Regarding oculomotor function, we observed that the main difference between groups pertained to the number of saccadic movements, where female volleyball players exceeded both male volleyball and basketball players as well as female basketball players. In contrast, Zwierko et al. (2023) found that male volleyball players, compared to female players, had significantly better saccade dynamics, although other perceptual-cognitive factors (such as selective attention, simple reaction time, complex reaction time, and sensory sensitivity) showed non-significant or small to moderate differences in relation to gender. Shaqiri et al. (2018) observed that differences between genders in visual and perceptual functions varied widely. In their study involving fifteen distinct visual tasks, it was found that males significantly outperformed females in areas such as simple reaction time, visual acuity, visual backward masking, detecting motion direction, interpreting biological motion, and perceiving the Ponzo illusion.

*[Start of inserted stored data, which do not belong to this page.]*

-- ==== Sys2Proof/Machine/Ops.lean ====
section
/-!
DEFINITION. The named operations over the state: the sorted memory, readiness, reset, publication (the unit's way of
taking an exception, 60_exceptions.md R284) with the two faults, the sampling of `rst`, and `Exchange`, the unit's
only access to the chip (00_scope.md R13).
-/

namespace Sys2Proof.Machine

open Sys2Proof

/-! ## Sorted lists of numbered entries -/

/-- The entry at `a`, if it is listed. -/
def entryAt {α : Type} (a : Nat) : List (Nat × α) → Option α
  | [] => none
  | (k, v) :: l => if k = a then some v else entryAt a l

/-- Set the entry at `a`, keeping the numbers strictly rising. -/
def entrySet {α : Type} (a : Nat) (v : α) : List (Nat × α) → List (Nat × α)
  | [] => [(a, v)]
  | (k, w) :: l =>
    if a < k then (a, v) :: (k, w) :: l
    else if a = k then (a, v) :: l
    else (k, w) :: entrySet a v l

/-- Drop the `n` entries from `a` on. -/
def entryDrop {α : Type} (a n : Nat) (l : List (Nat × α)) : List (Nat × α) :=
  l.filter fun e => decide (e.1 < a) || decide (a + n ≤ e.1)

/-- Strictly rising numbers. -/
abbrev rising {α : Type} (l : List (Nat × α)) : Prop := l.Pairwise fun x y => x.1 < y.1

/-! ## Tag memory (20_memory.md R62; log 11) -/

/-- The canonical form: addresses strictly rising. An unlisted address has no known value, so no entry can equal
what it reads as. -/
abbrev Memory.wf (m : Memory) : Prop := rising m

/-- The byte known to stand at an address; `none` where it is unknown. -/
def memRead (a : Nat) (m : Memory) : Option Byte := entryAt a m

/-- Write a byte string from an address on. -/
def memWrite (a : Nat) : Bytes → Memory → Memory
  | [], m => m
  | b :: bs, m => memWrite (a + 1) bs (entrySet a b m)

/-- A UID as a number. -/
def Uid.num (u : Uid) : Nat := u.bytes.foldl (fun n b => n * 256 + b.toNat) 0

/-- Where block `b` (below 256) of the tag with UID `u` is listed: 32 addresses a block, 8192 a tag (log 11). -/
def slotAddr (u : Uid) (b : Nat) : Nat := Uid.num u * 8192 + b * 32

/-- The address of byte 0 of block `b` of a tag; byte k of the block stands k addresses on. -/
def blockAddr (tag : TagRec) (b : Nat) : Nat := slotAddr tag.uid b

/-- The address of byte `a` of a tag's memory: byte `a mod bs` of block `a div bs` (20_memory.md R62). -/
def tagAddr (tag : TagRec) (a : Nat) : Nat := blockAddr tag (a / tag.bs) + a % tag.bs

/-- `MemRead(a, n)` of a tag as far as it is known (00_scope.md R15). -/
def tagBytesAt (tag : TagRec) (a : Nat) : Nat → Memory → List (Option Byte)
  | 0, _ => []
  | n + 1, m => memRead (tagAddr tag a) m :: tagBytesAt tag (a + 1) n m

/-- Whether an address is listed for one of `n` blocks from `first` on, of the tag with this UID or, with none, of any
tag. -/
def inBlocks (uid : Option Uid) (first n a : Nat) : Bool :=
  uid.all (fun u => decide (a / 8192 = Uid.num u)) && decide (first ≤ a % 8192 / 32)
    && decide (a % 8192 / 32 < first + n)

/-- These blocks become unknown. -/
def memForgetBlocks (uid : Option Uid) (first n : Nat) (m : Memory) : Memory :=
  m.filter fun e => !inBlocks uid first n e.1

/-- The command codes whose transaction changes no byte of a tag's user memory: the reads (20_memory.md R73) and
those that write and lock nothing (log 11). -/
def codeKeepsMemory (code : Byte) : Bool :=
  decide (code ∈ [0x01, 0x02, 0x20, 0x23, 0x25, 0x26, 0x2B, (0x2C : Byte)])

/-- The blocks a frame may change, as first block and number: the one named by WRITE_SINGLE_BLOCK and LOCK_BLOCK, the
`count` named by WRITE_MULTIPLE_BLOCK (30_encoding.md R94), and all 256 for the writes and locks of AFI and DSFID, which
name none but may change the memory (70_reset_and_hazards.md R334; log 11); none for every other code or where the frame
is cut short. -/
def frameBlocks (code : Byte) (params : Bytes) : Option (Nat × Nat) :=
  match code.toNat, params with
  | 0x21, b :: _ => some (b.toNat, 1)
  | 0x22, b :: _ => some (b.toNat, 1)
  | 0x24, b :: c :: _ => some (b.toNat, c.toNat + 1)
  | 0x27, _ | 0x28, _ | 0x29, _ | 0x2A, _ => some (0, 256)
  | _, _ => none

/-- What stays known of the tags' memories from the moment a frame may reach them until its outcome is known: a
transaction that may change blocks leaves those blocks unknown (20_memory.md R72, 70 R334, 93 A5), of the addressed tag
or of every tag; a frame whose effect the spec does not give leaves nothing known (log 11). The frame is read by the layout of
30_encoding.md R91 and R93. -/
def knownAfterFrame (f : Bytes) (m : Memory) : Memory :=
  match f with
  | fl :: code :: rest =>
    if codeKeepsMemory code then m
    else match takeIf (fl.getLsbD 5) takeUid rest with
      | none => []
      | some (uid, params) =>
        match frameBlocks code params with
        | none => []
        | some (first, n) => memForgetBlocks uid first n m
  | _ => []

/-! ## The chip's registers as commanded (10_state.md R37; log 12) -/

/-- What is known of a chip register; nothing where it is not listed. -/
def chipReg (a : Byte) (img : List (Nat × ChipReg)) : ChipReg := (entryAt a.toNat img).getD ⟨0, 0⟩

/-- Record what is known of a register; a register of which nothing is known is not listed. -/
def chipRegSet (a : Byte) (r : ChipReg) (img : List (Nat × ChipReg)) : List (Nat × ChipReg) :=
  if r.known = 0 then entryDrop a.toNat 1 img else entrySet a.toNat r img

/-- `reg[a] <- v` (40 R117). -/
def chipRegWrite (a : Byte) (v : Word) (img : List (Nat × ChipReg)) : List (Nat × ChipReg) :=
  chipRegSet a ⟨BitVec.allOnes 32, v⟩ img

/-- `reg[a] <- reg[a] | m` (40 R118): the bits of `m` become known ones. -/
def chipRegOr (a : Byte) (m : Word) (img : List (Nat × ChipReg)) : List (Nat × ChipReg) :=
  let r := chipReg a img
  chipRegSet a ⟨r.known ||| m, r.value ||| m⟩ img

/-- `reg[a] <- reg[a] & m` (40 R119): the bits not in `m` become known zeros. -/
def chipRegAnd (a : Byte) (m : Word) (img : List (Nat × ChipReg)) : List (Nat × ChipReg) :=
  let r := chipReg a img
  chipRegSet a ⟨r.known ||| ~~~m, r.value &&& m⟩ img

/-! ## Readiness (10_state.md R23) -/

/-- `busy` is `st ∉ {READY, DONE}`. -/
def State.busy (s : State) : Bool := decide (s.st ≠ .ready) && decide (s.st ≠ .done)

/-- `req_ready = 1` exactly when `st ∈ {READY, DONE}` and no fault is latched. -/
def State.req_ready (s : State) : Bool := !s.busy && decide (s.fault = .none)

/-- The sequencer has a step to take: it is in neither READY, DONE nor FAULT. -/
def State.running (s : State) : Bool := s.busy && decide (s.st ≠ .fault)

/-- `req_valid`: HOST presents a request record (10_state.md R21). While HOST's next move is a tick the model reads it
0: R21 does not tie the tick to the request line, and the tick's own requests are accepted within the step that takes
it (log 16). -/
def State.req_valid (s : State) : Bool :=
  match s.host with
  | .record _ _ :: _ => true
  | _ => false

/-! ## Reset (70_reset_and_hazards.md R320, R322, R323) -/

/-- Every register of the unit at its reset value; HOST's queue and session, the tag, the chip and the log stay. The
chip's registers become unknown when a request is abandoned (R331, 93 A4). -/
def takeReset (s : State) : State :=
  { State.reset with
    host := s.host
    rst := s.rst
    session := s.session
    events := s.events
    tag_mem := s.tag_mem
    chip_img := if s.running then [] else s.chip_img
    chip_in := s.chip_in
    nx := s.nx
    log := s.log }

/-- How an operation of the unit ended: `done` and the request goes on, or `ended` because a fault ended the request
or a reset was taken. -/
inductive Port where
  | done (s : State)
  | ended (s : State)
  deriving DecidableEq, Repr

/-- Go on only after `done`. -/
def Port.bind : Port → (State → Port) → Port
  | .done s, f => f s
  | .ended s, _ => .ended s

/-- The last step of a rule. -/
def Port.andThen : Port → (State → State) → State
  | .done s, f => f s
  | .ended s, _ => s

/-- The state an operation left, however it ended. -/
def Port.state : Port → State
  | .done s => s
  | .ended s => s

/-- A sampling point of `rst`: every step of the unit and every exchange begins with one (log 9). -/
def sampleRst (s : State) : Port :=
  match s.rst with
  | [] => .done s
  | 0 :: rest => .ended (takeReset { s with rst := rest })
  | (n + 1) :: rest => .done { s with rst := n :: rest }

/-! ## Publication: the unit's trap entry (60_exceptions.md R284) -/

/-- The values a request gives the response registers; each defaults to R33's "none". -/
structure Rsp where
  cls : Cls
  code : Option Byte := none
  blk : Option Byte := none
  flags : Option Byte := none
  data : Bytes := []
  val : Option Word := none
  uid : Option Uid := none
  info : Option TagInfo := none
  deriving DecidableEq, Repr

/-- R284 (2) to (4): write every response register, set `rsp_valid`, enter FAULT or DONE. -/
def publish (r : Rsp) (s : State) : State :=
  { s with
    r_cls := r.cls
    r_code := r.code
    r_blk := r.blk
    r_flags := r.flags
    r_data := r.data
    r_val := r.val
    r_uid := r.uid
    r_info := r.info
    rsp_valid := true
    st := if s.fault = .none then .done else .fault }

/-- TransportError (R285, R287): latch TRANSPORT, publish nothing but the class; the chip's state is unknown. -/
def transportError (s : State) : State :=
  publish { cls := .transportError } { s with fault := .transport, chip_img := [] }

/-- The end of a ProtocolStateError, after its cleanup (R286, R287): `r_data = [ts]`. -/
def protocolStateError (s : State) : State :=
  publish { cls := .protocolStateError, data := [zext 8 s.ts] } s

/-- BAD_REQUEST: nothing recorded, no exchange (30_encoding.md R88). -/
def badRequest (s : State) : State := publish { cls := .badRequest } s

/-! ## Exchange (00_scope.md R13) -/

/-- The CHIP's next answer: HOST's tape where it says one, a free value where it does not (log 6). -/
def nextAnswer (s : State) : ChipAnswer :=
  match s.chip_in with
  | a :: _ => a
  | [] => if Config.chipFails s.nx then .fails else .returns []

/-- The length law: exactly `n` bytes, those the answer lacks drawn free from byte `i` of exchange `k` on (log 7). -/
def fitAnswer (k : Nat) : Nat → Nat → Bytes → Bytes
  | _, 0, _ => []
  | i, n + 1, b :: bs => b :: fitAnswer k (i + 1) n bs
  | i, n + 1, [] => Config.chipByte k i :: fitAnswer k (i + 1) n []

/-- What the next exchange of `n` bytes returns; `none` where it fails. -/
def drawn (n : Nat) (s : State) : Option Bytes :=
  match nextAnswer s with
  | .fails => none
  | .returns rx => some (fitAnswer s.nx 0 n rx)

/-- Take one answer and log the exchange. -/
def logXchg (tx : Bytes) (rx : Option Bytes) (s : State) : State :=
  { s with chip_in := s.chip_in.tail, nx := s.nx + 1, log := s.log ++ [⟨tx, rx⟩] }

/-- `Exchange(tx) -> rx`: one atomic transaction. The returned bytes stand in `ret`; a failure ends the request. -/
def exchange (tx : Bytes) (s : State) : Port :=
  (sampleRst s).bind fun s =>
    match drawn tx.length s with
    | none => .ended (transportError (logXchg tx none s))
    | some rx => .done { logXchg tx (some rx) s with ret := rx }

/-- `Wait(P)` (00_scope.md R14, 10_state.md R24). -/
def wait (s : State) : State := { s with now := s.now + 1 }

end Sys2Proof.Machine
end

Our findings call for additional studies to validate the existence of gender-related disparities in oculomotor control during agility tasks.
This study marks progress in our understanding of the oculomotor control processes during agility field testing, yet it is not without limitations that need to be addressed. Some studies have analyzed the impact of visuo-motor processing on agility variables. For example, Zemková (2016), Horníková et al. (2021), and Popowczak et al. (2020) noted that reaction time and decision-making time influenced agility outcomes. Our current research focused primarily on the impact of oculomotor function on agility performance, which does not explain all cognitive aspects (Krzepota et al., 2015). Secondly, saccades were treated as a unified entity, which limited the exploration of the influence of catch-up saccades on the adopted gaze strategies. Thirdly, our study participants presented an amateur performance level, therefore, generalizing conclusions to other populations, for example elite athletes, is not feasible. Future studies should continue among athletes of a higher sports level. Lastly, in assessing agility, we utilized a non-specific (light) stimulus. While the primary advantage of this type of stimulus is its ability to be consistently programmed to appear at the same time during each test, enhancing reproducibility (Paul et al., 2016), it has been suggested that agility tests using specific (human) stimuli might better reflect real-world scenarios, thereby offering greater ecological validity and relevance to actual sports performance (Morral-Yepes et al., 2022).
Conclusions
The choice of oculomotor scanning strategies in agility tasks significantly influences athletic performance. The variance in performance is dependent on both the specific sports discipline and the athlete’s gender. This research sheds light on new approaches to employing oculomotor scanning strategies tailored to the unique demands of different sports environments.